(Stored data)
.....

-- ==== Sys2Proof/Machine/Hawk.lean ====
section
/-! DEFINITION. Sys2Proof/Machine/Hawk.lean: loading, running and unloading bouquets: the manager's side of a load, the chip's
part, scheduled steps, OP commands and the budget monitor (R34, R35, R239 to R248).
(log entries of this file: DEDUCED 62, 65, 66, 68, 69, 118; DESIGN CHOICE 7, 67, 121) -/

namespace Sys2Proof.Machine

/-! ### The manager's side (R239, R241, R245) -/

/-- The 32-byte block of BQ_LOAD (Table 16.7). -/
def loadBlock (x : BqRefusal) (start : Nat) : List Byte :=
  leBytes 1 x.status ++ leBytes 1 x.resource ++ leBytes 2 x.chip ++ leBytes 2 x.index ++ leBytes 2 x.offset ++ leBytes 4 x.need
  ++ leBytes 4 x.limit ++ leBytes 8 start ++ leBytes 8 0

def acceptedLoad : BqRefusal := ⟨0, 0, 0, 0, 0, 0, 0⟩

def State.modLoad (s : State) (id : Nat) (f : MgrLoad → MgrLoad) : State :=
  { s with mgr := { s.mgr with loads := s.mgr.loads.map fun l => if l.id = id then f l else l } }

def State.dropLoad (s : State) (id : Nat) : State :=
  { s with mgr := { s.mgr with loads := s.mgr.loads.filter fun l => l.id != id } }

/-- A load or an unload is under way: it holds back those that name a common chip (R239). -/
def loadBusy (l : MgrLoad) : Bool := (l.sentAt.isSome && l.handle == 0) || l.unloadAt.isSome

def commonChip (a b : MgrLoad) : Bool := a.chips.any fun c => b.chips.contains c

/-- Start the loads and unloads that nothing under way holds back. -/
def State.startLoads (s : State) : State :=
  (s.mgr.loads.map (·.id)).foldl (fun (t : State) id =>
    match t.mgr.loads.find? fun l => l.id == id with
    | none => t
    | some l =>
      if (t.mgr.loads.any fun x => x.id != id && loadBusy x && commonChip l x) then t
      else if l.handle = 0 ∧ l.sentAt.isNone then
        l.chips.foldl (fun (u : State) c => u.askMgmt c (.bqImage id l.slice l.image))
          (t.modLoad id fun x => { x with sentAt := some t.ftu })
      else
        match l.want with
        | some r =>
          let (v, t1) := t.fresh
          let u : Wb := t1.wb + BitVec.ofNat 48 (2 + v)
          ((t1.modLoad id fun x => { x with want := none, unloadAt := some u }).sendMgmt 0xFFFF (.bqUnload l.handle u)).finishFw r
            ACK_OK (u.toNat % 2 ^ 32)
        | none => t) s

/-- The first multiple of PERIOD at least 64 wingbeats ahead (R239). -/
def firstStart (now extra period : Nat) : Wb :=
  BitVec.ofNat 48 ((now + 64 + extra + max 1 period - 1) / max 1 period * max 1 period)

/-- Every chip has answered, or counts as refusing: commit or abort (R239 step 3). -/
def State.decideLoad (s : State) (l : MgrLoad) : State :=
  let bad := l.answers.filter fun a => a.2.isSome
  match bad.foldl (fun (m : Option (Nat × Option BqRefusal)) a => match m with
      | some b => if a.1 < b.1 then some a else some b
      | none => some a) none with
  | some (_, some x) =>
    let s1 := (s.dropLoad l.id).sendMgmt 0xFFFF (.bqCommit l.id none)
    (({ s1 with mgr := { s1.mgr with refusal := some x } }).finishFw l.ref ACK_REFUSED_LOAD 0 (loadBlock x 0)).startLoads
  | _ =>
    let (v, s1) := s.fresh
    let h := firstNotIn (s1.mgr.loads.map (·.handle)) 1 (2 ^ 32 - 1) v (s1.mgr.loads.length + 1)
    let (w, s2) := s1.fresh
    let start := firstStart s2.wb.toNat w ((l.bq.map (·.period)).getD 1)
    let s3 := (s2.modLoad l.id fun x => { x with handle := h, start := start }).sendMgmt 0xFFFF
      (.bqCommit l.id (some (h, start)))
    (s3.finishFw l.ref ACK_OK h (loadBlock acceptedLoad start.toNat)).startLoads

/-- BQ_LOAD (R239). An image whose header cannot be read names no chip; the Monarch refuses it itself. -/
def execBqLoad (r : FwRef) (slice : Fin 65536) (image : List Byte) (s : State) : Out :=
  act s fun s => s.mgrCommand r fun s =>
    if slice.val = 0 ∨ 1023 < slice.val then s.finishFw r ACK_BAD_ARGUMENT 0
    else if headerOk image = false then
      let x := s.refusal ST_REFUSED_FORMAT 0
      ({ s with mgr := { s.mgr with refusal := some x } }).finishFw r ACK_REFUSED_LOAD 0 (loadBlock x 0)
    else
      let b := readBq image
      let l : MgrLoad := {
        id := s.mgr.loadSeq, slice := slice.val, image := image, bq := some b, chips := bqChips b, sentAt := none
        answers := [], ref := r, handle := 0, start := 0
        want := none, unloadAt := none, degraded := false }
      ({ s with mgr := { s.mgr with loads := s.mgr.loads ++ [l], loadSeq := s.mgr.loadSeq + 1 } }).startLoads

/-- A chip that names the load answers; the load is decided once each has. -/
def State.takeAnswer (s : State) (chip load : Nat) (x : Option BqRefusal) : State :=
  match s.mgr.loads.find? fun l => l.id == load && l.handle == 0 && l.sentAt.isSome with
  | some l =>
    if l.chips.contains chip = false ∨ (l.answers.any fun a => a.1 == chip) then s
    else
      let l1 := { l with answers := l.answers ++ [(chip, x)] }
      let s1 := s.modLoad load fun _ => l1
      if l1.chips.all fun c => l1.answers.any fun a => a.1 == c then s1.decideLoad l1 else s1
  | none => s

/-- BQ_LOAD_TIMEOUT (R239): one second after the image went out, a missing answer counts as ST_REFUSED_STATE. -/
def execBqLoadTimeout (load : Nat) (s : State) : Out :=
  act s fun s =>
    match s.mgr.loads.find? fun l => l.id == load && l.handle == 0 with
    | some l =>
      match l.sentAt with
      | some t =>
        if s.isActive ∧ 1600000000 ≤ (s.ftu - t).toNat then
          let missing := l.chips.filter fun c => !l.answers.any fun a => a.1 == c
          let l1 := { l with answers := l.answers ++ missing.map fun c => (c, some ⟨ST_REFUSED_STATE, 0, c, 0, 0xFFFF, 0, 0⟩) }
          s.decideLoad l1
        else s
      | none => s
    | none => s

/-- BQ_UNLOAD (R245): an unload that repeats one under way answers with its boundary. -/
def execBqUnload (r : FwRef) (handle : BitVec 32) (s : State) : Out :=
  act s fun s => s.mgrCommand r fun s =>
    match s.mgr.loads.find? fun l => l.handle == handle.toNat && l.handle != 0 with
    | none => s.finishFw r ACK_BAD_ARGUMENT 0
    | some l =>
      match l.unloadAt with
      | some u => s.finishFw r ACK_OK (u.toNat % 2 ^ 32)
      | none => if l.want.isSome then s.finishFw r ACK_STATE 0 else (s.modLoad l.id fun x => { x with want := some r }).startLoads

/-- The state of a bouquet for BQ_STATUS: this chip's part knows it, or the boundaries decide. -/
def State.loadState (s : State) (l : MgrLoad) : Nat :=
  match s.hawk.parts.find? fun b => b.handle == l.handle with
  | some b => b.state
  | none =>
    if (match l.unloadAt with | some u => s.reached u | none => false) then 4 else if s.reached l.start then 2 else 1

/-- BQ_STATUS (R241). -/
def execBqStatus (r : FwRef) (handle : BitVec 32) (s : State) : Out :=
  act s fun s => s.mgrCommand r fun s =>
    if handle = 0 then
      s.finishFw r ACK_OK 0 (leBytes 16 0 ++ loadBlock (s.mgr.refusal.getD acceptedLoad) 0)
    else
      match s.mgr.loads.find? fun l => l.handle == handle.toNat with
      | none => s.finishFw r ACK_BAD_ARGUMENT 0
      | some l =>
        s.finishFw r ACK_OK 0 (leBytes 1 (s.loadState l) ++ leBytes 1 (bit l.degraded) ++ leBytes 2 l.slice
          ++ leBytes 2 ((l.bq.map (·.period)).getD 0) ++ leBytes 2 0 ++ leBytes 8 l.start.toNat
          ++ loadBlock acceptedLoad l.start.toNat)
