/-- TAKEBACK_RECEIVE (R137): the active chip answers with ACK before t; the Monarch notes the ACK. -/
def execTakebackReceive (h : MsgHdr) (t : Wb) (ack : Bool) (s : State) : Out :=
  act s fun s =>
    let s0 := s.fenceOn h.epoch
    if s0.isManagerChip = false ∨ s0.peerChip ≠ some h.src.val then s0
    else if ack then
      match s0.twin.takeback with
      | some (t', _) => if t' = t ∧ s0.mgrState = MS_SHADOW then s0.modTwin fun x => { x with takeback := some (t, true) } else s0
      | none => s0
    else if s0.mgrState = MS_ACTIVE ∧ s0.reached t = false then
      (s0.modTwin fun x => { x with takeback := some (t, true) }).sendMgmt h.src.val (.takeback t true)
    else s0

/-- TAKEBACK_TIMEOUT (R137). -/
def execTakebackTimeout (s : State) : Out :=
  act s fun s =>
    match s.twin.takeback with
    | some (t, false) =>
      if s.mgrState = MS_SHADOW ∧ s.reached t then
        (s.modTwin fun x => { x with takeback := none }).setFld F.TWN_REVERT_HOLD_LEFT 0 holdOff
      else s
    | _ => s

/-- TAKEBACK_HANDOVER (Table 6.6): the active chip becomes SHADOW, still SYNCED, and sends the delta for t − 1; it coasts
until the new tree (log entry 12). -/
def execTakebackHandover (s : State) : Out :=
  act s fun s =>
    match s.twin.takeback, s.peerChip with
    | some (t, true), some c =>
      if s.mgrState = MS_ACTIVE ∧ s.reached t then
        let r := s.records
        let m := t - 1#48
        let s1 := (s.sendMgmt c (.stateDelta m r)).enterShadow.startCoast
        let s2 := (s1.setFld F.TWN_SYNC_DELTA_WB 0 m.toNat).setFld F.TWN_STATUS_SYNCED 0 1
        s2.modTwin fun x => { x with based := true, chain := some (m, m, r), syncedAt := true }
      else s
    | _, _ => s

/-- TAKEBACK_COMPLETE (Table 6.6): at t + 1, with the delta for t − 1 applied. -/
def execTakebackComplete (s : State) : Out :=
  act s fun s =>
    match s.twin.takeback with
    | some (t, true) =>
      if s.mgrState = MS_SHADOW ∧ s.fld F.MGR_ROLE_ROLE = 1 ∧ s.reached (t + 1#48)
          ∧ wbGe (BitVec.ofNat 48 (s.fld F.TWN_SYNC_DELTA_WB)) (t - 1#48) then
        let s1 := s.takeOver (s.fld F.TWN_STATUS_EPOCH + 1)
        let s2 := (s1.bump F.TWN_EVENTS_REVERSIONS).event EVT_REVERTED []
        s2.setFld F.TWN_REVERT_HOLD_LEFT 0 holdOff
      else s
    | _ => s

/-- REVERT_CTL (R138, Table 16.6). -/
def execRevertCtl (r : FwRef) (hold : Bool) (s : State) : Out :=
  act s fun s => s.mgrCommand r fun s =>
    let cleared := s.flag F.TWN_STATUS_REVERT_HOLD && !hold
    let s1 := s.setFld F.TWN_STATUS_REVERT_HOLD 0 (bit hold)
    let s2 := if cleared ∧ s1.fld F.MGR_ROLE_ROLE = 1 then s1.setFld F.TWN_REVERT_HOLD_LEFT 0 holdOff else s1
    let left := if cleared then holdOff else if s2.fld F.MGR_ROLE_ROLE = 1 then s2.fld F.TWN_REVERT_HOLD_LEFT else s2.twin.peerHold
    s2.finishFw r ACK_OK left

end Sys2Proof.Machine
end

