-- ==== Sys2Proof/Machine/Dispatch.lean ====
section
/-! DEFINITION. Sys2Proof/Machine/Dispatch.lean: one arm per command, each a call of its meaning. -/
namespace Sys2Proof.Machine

.....

### GOAL OF THE EXERCISE
Which lines above include the word "Dispatch"? Return each one.

### RESULT FOR THIS EXERCISE
-- ==== Sys2Proof/Machine/Dispatch.lean ====
/-! DEFINITION. Sys2Proof/Machine/Dispatch.lean: one arm per command, each a call of its meaning. -/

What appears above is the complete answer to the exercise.